─── Given data ───

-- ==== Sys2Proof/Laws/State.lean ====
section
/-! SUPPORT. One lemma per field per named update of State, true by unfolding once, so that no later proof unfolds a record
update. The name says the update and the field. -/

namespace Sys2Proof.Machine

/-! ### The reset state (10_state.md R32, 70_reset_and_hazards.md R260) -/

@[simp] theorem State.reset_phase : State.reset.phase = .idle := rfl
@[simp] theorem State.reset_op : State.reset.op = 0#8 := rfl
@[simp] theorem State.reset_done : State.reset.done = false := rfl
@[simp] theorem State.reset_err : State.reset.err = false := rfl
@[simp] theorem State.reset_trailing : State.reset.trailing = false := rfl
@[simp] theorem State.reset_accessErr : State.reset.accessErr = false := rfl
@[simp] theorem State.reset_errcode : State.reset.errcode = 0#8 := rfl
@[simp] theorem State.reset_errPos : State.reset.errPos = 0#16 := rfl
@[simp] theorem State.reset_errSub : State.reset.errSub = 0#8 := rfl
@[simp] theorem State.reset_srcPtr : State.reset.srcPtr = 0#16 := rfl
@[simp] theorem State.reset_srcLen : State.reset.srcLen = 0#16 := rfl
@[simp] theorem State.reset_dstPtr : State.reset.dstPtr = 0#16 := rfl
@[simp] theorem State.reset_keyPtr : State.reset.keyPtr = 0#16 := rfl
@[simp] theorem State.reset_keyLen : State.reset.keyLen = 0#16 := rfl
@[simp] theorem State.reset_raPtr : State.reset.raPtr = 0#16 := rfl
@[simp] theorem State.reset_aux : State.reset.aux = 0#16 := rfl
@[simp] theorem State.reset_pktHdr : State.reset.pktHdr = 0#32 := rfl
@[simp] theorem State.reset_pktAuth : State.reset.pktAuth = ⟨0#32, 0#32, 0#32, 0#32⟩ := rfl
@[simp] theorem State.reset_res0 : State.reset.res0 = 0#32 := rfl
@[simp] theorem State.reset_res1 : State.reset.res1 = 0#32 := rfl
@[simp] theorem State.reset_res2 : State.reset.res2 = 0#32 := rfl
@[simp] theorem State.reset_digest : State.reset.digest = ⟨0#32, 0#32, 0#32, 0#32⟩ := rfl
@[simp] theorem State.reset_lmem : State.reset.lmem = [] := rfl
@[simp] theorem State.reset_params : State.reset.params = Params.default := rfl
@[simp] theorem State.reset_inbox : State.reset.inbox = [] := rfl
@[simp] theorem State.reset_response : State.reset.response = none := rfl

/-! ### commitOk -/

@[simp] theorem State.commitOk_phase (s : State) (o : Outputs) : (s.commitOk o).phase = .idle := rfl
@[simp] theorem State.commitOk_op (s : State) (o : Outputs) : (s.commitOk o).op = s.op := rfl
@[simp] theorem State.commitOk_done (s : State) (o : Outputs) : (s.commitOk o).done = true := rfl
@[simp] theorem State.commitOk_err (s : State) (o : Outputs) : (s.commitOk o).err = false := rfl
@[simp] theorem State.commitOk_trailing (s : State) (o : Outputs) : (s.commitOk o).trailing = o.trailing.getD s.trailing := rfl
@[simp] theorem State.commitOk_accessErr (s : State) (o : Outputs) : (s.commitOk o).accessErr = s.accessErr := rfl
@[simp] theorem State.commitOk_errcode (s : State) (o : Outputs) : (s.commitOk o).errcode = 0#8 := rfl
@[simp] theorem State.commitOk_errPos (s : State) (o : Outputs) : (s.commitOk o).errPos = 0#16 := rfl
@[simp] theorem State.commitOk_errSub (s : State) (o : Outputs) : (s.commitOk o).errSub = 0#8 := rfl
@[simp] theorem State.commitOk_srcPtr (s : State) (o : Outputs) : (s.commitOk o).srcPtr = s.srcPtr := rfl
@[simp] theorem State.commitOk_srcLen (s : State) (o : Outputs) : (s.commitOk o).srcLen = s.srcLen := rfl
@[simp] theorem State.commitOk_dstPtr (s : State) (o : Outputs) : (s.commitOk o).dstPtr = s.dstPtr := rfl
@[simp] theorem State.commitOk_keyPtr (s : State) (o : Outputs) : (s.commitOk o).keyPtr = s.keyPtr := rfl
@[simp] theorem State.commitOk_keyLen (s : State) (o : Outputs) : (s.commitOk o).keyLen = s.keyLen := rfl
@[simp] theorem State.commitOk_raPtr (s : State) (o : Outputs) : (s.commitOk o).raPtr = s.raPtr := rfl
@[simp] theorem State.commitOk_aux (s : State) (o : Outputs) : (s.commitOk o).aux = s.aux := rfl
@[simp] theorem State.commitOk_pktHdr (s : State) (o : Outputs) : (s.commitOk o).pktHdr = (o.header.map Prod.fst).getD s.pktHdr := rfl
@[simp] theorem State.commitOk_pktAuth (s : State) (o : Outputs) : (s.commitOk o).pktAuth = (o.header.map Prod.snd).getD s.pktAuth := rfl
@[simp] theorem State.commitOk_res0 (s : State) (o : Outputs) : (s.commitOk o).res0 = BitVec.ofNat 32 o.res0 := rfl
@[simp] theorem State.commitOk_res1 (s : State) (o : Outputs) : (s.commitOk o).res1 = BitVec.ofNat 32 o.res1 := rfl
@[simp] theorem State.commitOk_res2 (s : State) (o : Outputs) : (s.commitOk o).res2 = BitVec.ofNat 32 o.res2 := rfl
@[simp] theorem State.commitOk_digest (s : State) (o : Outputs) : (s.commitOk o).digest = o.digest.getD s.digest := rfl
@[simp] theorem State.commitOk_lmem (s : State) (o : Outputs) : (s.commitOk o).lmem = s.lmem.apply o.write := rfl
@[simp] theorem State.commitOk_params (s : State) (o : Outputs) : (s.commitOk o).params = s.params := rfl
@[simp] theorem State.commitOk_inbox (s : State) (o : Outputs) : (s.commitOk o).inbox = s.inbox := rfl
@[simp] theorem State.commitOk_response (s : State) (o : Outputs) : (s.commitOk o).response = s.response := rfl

───

> [Aim of the task]
Your answer must be an exact transcription of the lines from the one containing "s.aux := rfl" through the last line of the records above, and nothing else.

> [Task response]
@[simp] theorem State.commitOk_aux (s : State) (o : Outputs) : (s.commitOk o).aux = s.aux := rfl
@[simp] theorem State.commitOk_pktHdr (s : State) (o : Outputs) : (s.commitOk o).pktHdr = (o.header.map Prod.fst).getD s.pktHdr := rfl
@[simp] theorem State.commitOk_pktAuth (s : State) (o : Outputs) : (s.commitOk o).pktAuth = (o.header.map Prod.snd).getD s.pktAuth := rfl
@[simp] theorem State.commitOk_res0 (s : State) (o : Outputs) : (s.commitOk o).res0 = BitVec.ofNat 32 o.res0 := rfl
@[simp] theorem State.commitOk_res1 (s : State) (o : Outputs) : (s.commitOk o).res1 = BitVec.ofNat 32 o.res1 := rfl
@[simp] theorem State.commitOk_res2 (s : State) (o : Outputs) : (s.commitOk o).res2 = BitVec.ofNat 32 o.res2 := rfl
@[simp] theorem State.commitOk_digest (s : State) (o : Outputs) : (s.commitOk o).digest = o.digest.getD s.digest := rfl
@[simp] theorem State.commitOk_lmem (s : State) (o : Outputs) : (s.commitOk o).lmem = s.lmem.apply o.write := rfl
@[simp] theorem State.commitOk_params (s : State) (o : Outputs) : (s.commitOk o).params = s.params := rfl
@[simp] theorem State.commitOk_inbox (s : State) (o : Outputs) : (s.commitOk o).inbox = s.inbox := rfl
@[simp] theorem State.commitOk_response (s : State) (o : Outputs) : (s.commitOk o).response = s.response := rfl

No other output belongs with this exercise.